-- ==== Sys2Proof/Machine/Interface.lean ====
section
/-! DEFINITION. The 2-wire interface's own times: readiness and the end of the write cycle (20_memory.md R93;
70_reset_and_hazards.md R674). They run wherever time passes, in the host's wait for tBUF too. -/

namespace Sys2Proof.Machine

/-- The 2-wire interface becomes ready (70_reset_and_hazards.md R674). -/
def settleReady (s : State) : State :=
  if s.slot.powered && !s.slot.ready && decide (s.slot.readyDue ≤ s.clk.now) then
    { s with
      slot := { s.slot with ready := true }
      bus := { s.bus with state := .idle, phase := .off, nbits := 0, sda := .high, wbuf := [] }
      wr := { s.wr with busy := false } }
  else s

/-- The software rate selects take effect at the end of the write cycle (40_low_speed_control.md R175). (DEDUCED: log
18.) -/
def softRates (b : Bus) (s : State) : State :=
  let t :=
    match controlFor b s.cfg.softRs0Field with
    | some v => setSoftRs0 v s
    | none => s
  match controlFor b s.cfg.softRs1Field with
  | some v => setSoftRs1 v t
  | none => t

/-- What was due at an earlier instant is done as of that instant. -/
def asOf (t : Nat) (f : State → State) (s : State) : State :=
  let u := f { s with clk := { s.clk with now := t } }
  { u with clk := { u.clk with now := s.clk.now } }

/-- The write cycle ends: the writable bytes reach memory together (20_memory.md R84, R93). -/
def commitWrite (s : State) : State :=
  asOf s.wr.due (softRates s.bus)
    { s with
      mem := Memory.writeAll s.cfg s.wr.space s.bus.wbuf s.mem
      bus := { s.bus with wbuf := [] }
      wr := { s.wr with busy := false } }

/-- The write cycle's end, if its time has come. -/
def settleWrite (s : State) : State :=
  if s.wr.busy && decide (s.wr.due ≤ s.clk.now) then commitWrite s else s

/-- The interface's times, if they have come. -/
def settleInterface (s : State) : State := settleWrite (settleReady s)

end Sys2Proof.Machine
end

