-- ==== Sys2Proof/Machine/Reads.lean ====
section
/-! DEFINITION. The read transactions and the poll (43_two_wire_operations.md R370 to R373, R376). -/

namespace Sys2Proof.Machine

/-- CURRENT_READ (43 R370). -/
def execCurrentRead (sp : Space) (s : State) : Host.Outcome State Fault Refusal :=
  clocked (frame (readBody sp 1)) s

/-- RANDOM_READ (43 R371). -/
def execRandomRead (sp : Space) (a : Byte) (s : State) : Host.Outcome State Fault Refusal :=
  clocked (frame (randomBody sp a 1)) s

/-- SEQ_READ_CURRENT (43 R372). -/
def execSeqReadCurrent (sp : Space) (n : Nat) (s : State) : Host.Outcome State Fault Refusal :=
  clocked (frame (readBody sp n)) s

/-- SEQ_READ_RANDOM (43 R373). -/
def execSeqReadRandom (sp : Space) (a : Byte) (n : Nat) (s : State) : Host.Outcome State Fault Refusal :=
  clocked (frame (randomBody sp a n)) s

/-- What follows the acknowledge of a poll: nothing after a write word, one data word not acknowledged after a read
word (43 R376). (DESIGN CHOICE: log 9.) -/
def pollTail (r : Dir) : State → State :=
  match r with
  | .write => id
  | .read => readWord false

/-- The end of a poll: STOP, or a repeated START after tBUF (43 R376; 30_encoding.md R126). -/
def pollEnd (e : PollEnd) : State → State :=
  match e with
  | .stop => hostStop
  | .repeatedStart => startThen id

/-- The poll's word: after an acknowledge what it begins, after none tBUF before the next poll, however this one ends
(43 R376). -/
def pollWord (sp : Space) (r : Dir) (s : State) : State :=
  let t := sendWord (devWord sp r) s
  if acked t then pollTail r t else { t with bus := { t.bus with freeAt := some t.clk.now } }

/-- ACK_POLL (43 R376). -/
def execAckPoll (sp : Space) (r : Poll) (s : State) : Host.Outcome State Fault Refusal :=
  clocked (startThen fun t => pollEnd r.fin (pollWord sp r.dir t)) s

end Sys2Proof.Machine
end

ABOUT THIS EXERCISE: Generate a verbatim printout of all the entries.

REPLY:
-- ==== Sys2Proof/Machine/Interface.lean ====
section
/-! DEFINITION. The 2-wire interface's own times: readiness and the end of the write cycle (20_memory.md R93;
70_reset_and_hazards.md R674). They run wherever time passes, in the host's wait for tBUF too. -/

namespace Sys2Proof.Machine

/-- The 2-wire interface becomes ready (70_reset_and_hazards.md R674). -/
def settleReady (s : State) : State :=
  if s.slot.powered && !s.slot.ready && decide (s.slot.readyDue ≤ s.clk.now) then
    { s with
      slot := { s.slot with ready := true }
      bus := { s.bus with state := .idle, phase := .off, nbits := 0, sda := .high, wbuf := [] }
      wr := { s.wr with busy := false } }
  else s

/-- The software rate selects take effect at the end of the write cycle (40_low_speed_control.md R175). (DEDUCED: log
18.) -/
def softRates (b : Bus) (s : State) : State :=
  let t :=
    match controlFor b s.cfg.softRs0Field with
    | some v => setSoftRs0 v s
    | none => s
  match controlFor b s.cfg.softRs1Field with
  | some v => setSoftRs1 v t
  | none => t

/-- What was due at an earlier instant is done as of that instant. -/
def asOf (t : Nat) (f : State → State) (s : State) : State :=
  let u := f { s with clk := { s.clk with now := t } }
  { u with clk := { u.clk with now := s.clk.now } }

/-- The write cycle ends: the writable bytes reach memory together (20_memory.md R84, R93). -/
def commitWrite (s : State) : State :=
  asOf s.wr.due (softRates s.bus)
    { s with
      mem := Memory.writeAll s.cfg s.wr.space s.bus.wbuf s.mem
      bus := { s.bus with wbuf := [] }
      wr := { s.wr with busy := false } }

/-- The write cycle's end, if its time has come. -/
def settleWrite (s : State) : State :=
  if s.wr.busy && decide (s.wr.due ≤ s.clk.now) then commitWrite s else s

/-- The interface's times, if they have come. -/
def settleInterface (s : State) : State := settleWrite (settleReady s)

end Sys2Proof.Machine
end

-- ==== Sys2Proof/Machine/Reads.lean ====
section
/-! DEFINITION. The read transactions and the poll (43_two_wire_operations.md R370 to R373, R376). -/

namespace Sys2Proof.Machine

/-- CURRENT_READ (43 R370). -/
def execCurrentRead (sp : Space) (s : State) : Host.Outcome State Fault Refusal :=
  clocked (frame (readBody sp 1)) s

/-- RANDOM_READ (43 R371). -/
def execRandomRead (sp : Space) (a : Byte) (s : State) : Host.Outcome State Fault Refusal :=
  clocked (frame (randomBody sp a 1)) s

/-- SEQ_READ_CURRENT (43 R372). -/
def execSeqReadCurrent (sp : Space) (n : Nat) (s : State) : Host.Outcome State Fault Refusal :=
  clocked (frame (readBody sp n)) s

/-- SEQ_READ_RANDOM (43 R373). -/
def execSeqReadRandom (sp : Space) (a : Byte) (n : Nat) (s : State) : Host.Outcome State Fault Refusal :=
  clocked (frame (randomBody sp a n)) s

/-- What follows the acknowledge of a poll: nothing after a write word, one data word not acknowledged after a read
word (43 R376). (DESIGN CHOICE: log 9.) -/
def pollTail (r : Dir) : State → State :=
  match r with
  | .write => id
  | .read => readWord false

/-- The end of a poll: STOP, or a repeated START after tBUF (43 R376; 30_encoding.md R126). -/
def pollEnd (e : PollEnd) : State → State :=
  match e with
  | .stop => hostStop
  | .repeatedStart => startThen id

/-- The poll's word: after an acknowledge what it begins, after none tBUF before the next poll, however this one ends
(43 R376). -/
def pollWord (sp : Space) (r : Dir) (s : State) : State :=
  let t := sendWord (devWord sp r) s
  if acked t then pollTail r t else { t with bus := { t.bus with freeAt := some t.clk.now } }

/-- ACK_POLL (43 R376). -/
def execAckPoll (sp : Space) (r : Poll) (s : State) : Host.Outcome State Fault Refusal :=
  clocked (startThen fun t => pollEnd r.fin (pollWord sp r.dir t)) s

end Sys2Proof.Machine
end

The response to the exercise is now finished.